== DATASET CONTENT

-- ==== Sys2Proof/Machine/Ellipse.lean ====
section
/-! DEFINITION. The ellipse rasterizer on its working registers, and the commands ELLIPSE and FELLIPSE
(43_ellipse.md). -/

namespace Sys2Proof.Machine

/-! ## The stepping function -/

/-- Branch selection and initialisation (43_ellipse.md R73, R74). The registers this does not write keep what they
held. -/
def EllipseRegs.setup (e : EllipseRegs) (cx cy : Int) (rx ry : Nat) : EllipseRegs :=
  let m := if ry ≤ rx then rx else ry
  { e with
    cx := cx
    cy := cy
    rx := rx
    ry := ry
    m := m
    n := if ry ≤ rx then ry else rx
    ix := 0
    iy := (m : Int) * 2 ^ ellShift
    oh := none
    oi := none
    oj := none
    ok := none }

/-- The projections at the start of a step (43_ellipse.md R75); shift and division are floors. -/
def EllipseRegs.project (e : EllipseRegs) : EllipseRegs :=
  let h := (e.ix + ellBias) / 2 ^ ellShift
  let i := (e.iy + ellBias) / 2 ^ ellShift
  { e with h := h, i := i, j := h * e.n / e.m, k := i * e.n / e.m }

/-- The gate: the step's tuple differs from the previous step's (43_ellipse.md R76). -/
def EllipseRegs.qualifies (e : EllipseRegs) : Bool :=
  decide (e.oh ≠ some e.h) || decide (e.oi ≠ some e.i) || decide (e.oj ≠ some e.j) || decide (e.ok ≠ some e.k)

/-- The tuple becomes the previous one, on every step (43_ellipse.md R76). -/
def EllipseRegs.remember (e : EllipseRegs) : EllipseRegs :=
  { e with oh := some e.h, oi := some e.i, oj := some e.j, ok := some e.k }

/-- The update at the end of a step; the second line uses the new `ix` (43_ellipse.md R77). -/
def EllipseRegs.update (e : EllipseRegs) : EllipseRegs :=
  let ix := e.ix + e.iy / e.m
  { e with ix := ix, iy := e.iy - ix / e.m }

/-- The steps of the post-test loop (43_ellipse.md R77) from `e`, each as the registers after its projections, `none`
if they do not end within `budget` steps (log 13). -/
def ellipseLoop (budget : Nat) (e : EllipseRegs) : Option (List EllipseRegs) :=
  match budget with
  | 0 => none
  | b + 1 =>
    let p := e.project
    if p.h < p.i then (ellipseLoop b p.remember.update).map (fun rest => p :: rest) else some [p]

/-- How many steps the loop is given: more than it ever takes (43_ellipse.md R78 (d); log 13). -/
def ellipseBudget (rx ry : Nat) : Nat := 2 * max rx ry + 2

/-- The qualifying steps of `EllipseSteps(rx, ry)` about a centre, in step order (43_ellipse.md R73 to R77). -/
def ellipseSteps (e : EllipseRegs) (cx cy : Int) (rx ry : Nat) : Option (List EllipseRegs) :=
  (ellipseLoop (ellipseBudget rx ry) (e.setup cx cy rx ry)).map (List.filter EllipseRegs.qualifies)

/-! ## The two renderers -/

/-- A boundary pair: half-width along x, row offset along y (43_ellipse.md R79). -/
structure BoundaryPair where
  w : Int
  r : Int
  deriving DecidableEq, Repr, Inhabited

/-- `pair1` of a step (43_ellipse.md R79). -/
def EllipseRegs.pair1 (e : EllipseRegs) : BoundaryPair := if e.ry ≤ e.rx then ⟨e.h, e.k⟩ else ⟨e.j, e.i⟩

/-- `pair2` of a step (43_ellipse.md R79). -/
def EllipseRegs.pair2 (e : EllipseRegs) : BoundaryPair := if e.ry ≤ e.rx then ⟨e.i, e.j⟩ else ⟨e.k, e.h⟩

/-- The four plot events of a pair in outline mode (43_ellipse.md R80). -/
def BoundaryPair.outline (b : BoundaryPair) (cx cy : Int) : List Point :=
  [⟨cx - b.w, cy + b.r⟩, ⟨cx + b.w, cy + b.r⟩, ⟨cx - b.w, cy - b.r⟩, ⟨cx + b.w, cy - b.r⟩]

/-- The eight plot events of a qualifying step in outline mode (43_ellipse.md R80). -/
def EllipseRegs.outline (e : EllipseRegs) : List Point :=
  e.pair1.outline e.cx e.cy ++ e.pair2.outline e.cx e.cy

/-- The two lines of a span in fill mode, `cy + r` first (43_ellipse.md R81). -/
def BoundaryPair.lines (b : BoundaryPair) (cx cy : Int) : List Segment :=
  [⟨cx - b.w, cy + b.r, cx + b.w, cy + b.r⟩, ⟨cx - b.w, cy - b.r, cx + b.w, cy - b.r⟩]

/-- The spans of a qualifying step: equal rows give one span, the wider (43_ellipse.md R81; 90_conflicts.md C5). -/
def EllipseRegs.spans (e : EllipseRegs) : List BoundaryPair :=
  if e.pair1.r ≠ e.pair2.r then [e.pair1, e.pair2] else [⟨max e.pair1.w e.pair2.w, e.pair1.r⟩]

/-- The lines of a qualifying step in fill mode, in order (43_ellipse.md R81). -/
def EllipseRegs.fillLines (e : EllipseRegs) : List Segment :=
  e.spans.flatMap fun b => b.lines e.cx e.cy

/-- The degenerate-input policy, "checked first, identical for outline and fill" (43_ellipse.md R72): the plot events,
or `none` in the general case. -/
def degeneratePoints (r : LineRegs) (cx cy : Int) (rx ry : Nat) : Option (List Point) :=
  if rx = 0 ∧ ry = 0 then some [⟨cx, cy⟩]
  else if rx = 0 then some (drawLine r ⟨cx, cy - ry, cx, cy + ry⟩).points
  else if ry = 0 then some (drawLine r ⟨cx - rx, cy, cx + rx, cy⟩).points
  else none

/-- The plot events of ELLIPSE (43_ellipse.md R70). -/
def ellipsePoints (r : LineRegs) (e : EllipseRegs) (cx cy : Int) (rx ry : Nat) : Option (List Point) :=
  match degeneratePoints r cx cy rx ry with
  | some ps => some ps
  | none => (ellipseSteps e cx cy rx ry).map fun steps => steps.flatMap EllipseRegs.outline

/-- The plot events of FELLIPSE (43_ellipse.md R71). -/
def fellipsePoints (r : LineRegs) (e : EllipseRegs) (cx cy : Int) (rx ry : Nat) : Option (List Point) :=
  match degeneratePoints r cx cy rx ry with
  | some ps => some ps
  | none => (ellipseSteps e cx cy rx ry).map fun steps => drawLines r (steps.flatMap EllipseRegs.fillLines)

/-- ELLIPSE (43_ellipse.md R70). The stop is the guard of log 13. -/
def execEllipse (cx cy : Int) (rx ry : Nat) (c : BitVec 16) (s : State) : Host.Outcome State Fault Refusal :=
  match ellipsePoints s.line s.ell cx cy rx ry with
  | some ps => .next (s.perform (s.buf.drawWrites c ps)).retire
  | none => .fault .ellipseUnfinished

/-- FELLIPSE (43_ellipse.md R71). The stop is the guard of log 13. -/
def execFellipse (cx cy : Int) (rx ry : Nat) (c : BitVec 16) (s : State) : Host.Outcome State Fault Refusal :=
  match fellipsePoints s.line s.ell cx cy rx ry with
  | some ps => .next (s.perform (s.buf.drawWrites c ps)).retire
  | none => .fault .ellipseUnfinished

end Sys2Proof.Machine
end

====

## EXERCISE OBJECTIVE:
Return only the stretch of the material above from the line holding "def EllipseRegs.update (e" through the line holding "to R77). -/", copied exactly.

## RESPONSE AREA:
def EllipseRegs.update (e : EllipseRegs) : EllipseRegs :=
  let ix := e.ix + e.iy / e.m
  { e with ix := ix, iy := e.iy - ix / e.m }

/-- The steps of the post-test loop (43_ellipse.md R77) from `e`, each as the registers after its projections, `none`
if they do not end within `budget` steps (log 13). -/
def ellipseLoop (budget : Nat) (e : EllipseRegs) : Option (List EllipseRegs) :=
  match budget with
  | 0 => none
  | b + 1 =>
    let p := e.project
    if p.h < p.i then (ellipseLoop b p.remember.update).map (fun rest => p :: rest) else some [p]

/-- How many steps the loop is given: more than it ever takes (43_ellipse.md R78 (d); log 13). -/
def ellipseBudget (rx ry : Nat) : Nat := 2 * max rx ry + 2

/-- The qualifying steps of `EllipseSteps(rx, ry)` about a centre, in step order (43_ellipse.md R73 to R77). -/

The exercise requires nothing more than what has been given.